-- ==== Sys2Proof/Certificates/Slice0/Obligations.lean ====
section
/-! DEFINITION. The statements for the provers. In a statement, `answered s d` is `s` with the response `(0x00, d)`, `faulted s c`
is `s` with bit `c` of FLT set and the response `(c, 0)` (R59, R133), and a record update names every element that changes:
all the others, the bytes of all three buffers included, are those of `s`. -/

open Sys2Proof Sys2Proof.Machine

/-! ## Command words -/

/-- The decoder reads back every command the encoder writes (R53 to R57, R62). -/
def Obligations.DecodeReadsBackEncode : Prop :=
  ∀ i : Instr, decode (encode i) = .ok i

/-- The encoder writes back every word the decoder accepts: no bit of a command word is ignored, no two words are the same
command (R58: "Reserved bits are not ignored"). -/
def Obligations.EncodeWritesBackDecode : Prop :=
  ∀ (w : CmdWord) (i : Instr), decode w = .ok i → encode i = w

/-- The decoder follows the opcode map: a word decodes to a command of a mnemonic exactly when it selects that row, no word
selects two rows, and a word that selects none does not decode (R62). -/
def Obligations.DecodeFollowsOpcodeMap : Prop :=
  (∀ (w : CmdWord) (i : Instr), decode w = .ok i → ∃ r ∈ opcodeMap, r.selects w = true ∧ r.mnemonic = mnemonic i) ∧
  (∀ (w : CmdWord), ∀ r ∈ opcodeMap, r.selects w = true → ∃ i, decode w = .ok i ∧ mnemonic i = r.mnemonic) ∧
  (∀ (w : CmdWord), ∀ r ∈ opcodeMap, ∀ r' ∈ opcodeMap, r.selects w = true → r'.selects w = true → r = r') ∧
  (∀ (w : CmdWord), (∀ r ∈ opcodeMap, r.selects w = false) → ∃ e, decode w = .error e)

/-- Words written out in the spec's programs and vectors decode to the commands they stand for. -/
def Obligations.SpecWordsDecode : Prop :=
  decode 0x030100000065#48 = .ok (.set 0x01#8 101#32) ∧
  decode 0x022F00000000#48 = .ok (.get 0x2F#8) ∧
  decode 0x1100000000FF#48 = .ok (.csadd 0xFF#8) ∧
  decode 0x23000000001A#48 = .ok (.txraw 26#16) ∧
  decode 0x321300000000#48 = .ok (.rxdec true 3#4) ∧
  decode 0x320600000000#48 = .ok (.rxdec false 6#4) ∧
  decode 0x4001FFFF8000#48 = .ok (.venc 1#4 0xFFFF8000#32) ∧
  decode 0x500000FD0BB8#48 = .ok (.miadd 253#8 3000#16) ∧
  decode 0x65000000FFFF#48 = .ok (.bsval 0xFFFF#16)

/-- An illegal command word faults with ERR_ILL, sets FLT[1] and changes nothing else (R64). -/
def Obligations.IllegalWordSetsOnlyFltBit : Prop :=
  ∀ (s : State) (w : CmdWord) (rest : List CmdWord), s.cmds = w :: rest → IllegalWord w →
    step s = .next (faulted { s with cmds := rest } 1)

/-- A step runs the command its word decodes to, the word being consumed from the host's list. That the host's words stand in the
state as a list is the model's choice (log entry 2). -/
def Obligations.StepRunsDecodedCommand : Prop :=
  ∀ (s : State) (w : CmdWord) (rest : List CmdWord) (i : Instr), s.cmds = w :: rest → decode w = .ok i →
    step s = exec i { s with cmds := rest }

▬▬▬

## Exercise aim
Please restate the records in full, word for word.

## Task response
-- ==== Sys2Proof/Certificates/Slice0/Obligations.lean ====
section
/-! DEFINITION. The statements for the provers. In a statement, `answered s d` is `s` with the response `(0x00, d)`, `faulted s c`
is `s` with bit `c` of FLT set and the response `(c, 0)` (R59, R133), and a record update names every element that changes:
all the others, the bytes of all three buffers included, are those of `s`. -/

open Sys2Proof Sys2Proof.Machine

/-! ## Command words -/

/-- The decoder reads back every command the encoder writes (R53 to R57, R62). -/
def Obligations.DecodeReadsBackEncode : Prop :=
  ∀ i : Instr, decode (encode i) = .ok i

/-- The encoder writes back every word the decoder accepts: no bit of a command word is ignored, no two words are the same
command (R58: "Reserved bits are not ignored"). -/
def Obligations.EncodeWritesBackDecode : Prop :=
  ∀ (w : CmdWord) (i : Instr), decode w = .ok i → encode i = w

/-- The decoder follows the opcode map: a word decodes to a command of a mnemonic exactly when it selects that row, no word
selects two rows, and a word that selects none does not decode (R62). -/
def Obligations.DecodeFollowsOpcodeMap : Prop :=
  (∀ (w : CmdWord) (i : Instr), decode w = .ok i → ∃ r ∈ opcodeMap, r.selects w = true ∧ r.mnemonic = mnemonic i) ∧
  (∀ (w : CmdWord), ∀ r ∈ opcodeMap, r.selects w = true → ∃ i, decode w = .ok i ∧ mnemonic i = r.mnemonic) ∧
  (∀ (w : CmdWord), ∀ r ∈ opcodeMap, ∀ r' ∈ opcodeMap, r.selects w = true → r'.selects w = true → r = r') ∧
  (∀ (w : CmdWord), (∀ r ∈ opcodeMap, r.selects w = false) → ∃ e, decode w = .error e)

/-- Words written out in the spec's programs and vectors decode to the commands they stand for. -/
def Obligations.SpecWordsDecode : Prop :=
  decode 0x030100000065#48 = .ok (.set 0x01#8 101#32) ∧
  decode 0x022F00000000#48 = .ok (.get 0x2F#8) ∧
  decode 0x1100000000FF#48 = .ok (.csadd 0xFF#8) ∧
  decode 0x23000000001A#48 = .ok (.txraw 26#16) ∧
  decode 0x321300000000#48 = .ok (.rxdec true 3#4) ∧
  decode 0x320600000000#48 = .ok (.rxdec false 6#4) ∧
  decode 0x4001FFFF8000#48 = .ok (.venc 1#4 0xFFFF8000#32) ∧
  decode 0x500000FD0BB8#48 = .ok (.miadd 253#8 3000#16) ∧
  decode 0x65000000FFFF#48 = .ok (.bsval 0xFFFF#16)

/-- An illegal command word faults with ERR_ILL, sets FLT[1] and changes nothing else (R64). -/
def Obligations.IllegalWordSetsOnlyFltBit : Prop :=
  ∀ (s : State) (w : CmdWord) (rest : List CmdWord), s.cmds = w :: rest → IllegalWord w →
    step s = .next (faulted { s with cmds := rest } 1)

/-- A step runs the command its word decodes to, the word being consumed from the host's list. That the host's words stand in the
state as a list is the model's choice (log entry 2). -/
def Obligations.StepRunsDecodedCommand : Prop :=
  ∀ (s : State) (w : CmdWord) (rest : List CmdWord) (i : Instr), s.cmds = w :: rest → decode w = .ok i →
    step s = exec i { s with cmds := rest }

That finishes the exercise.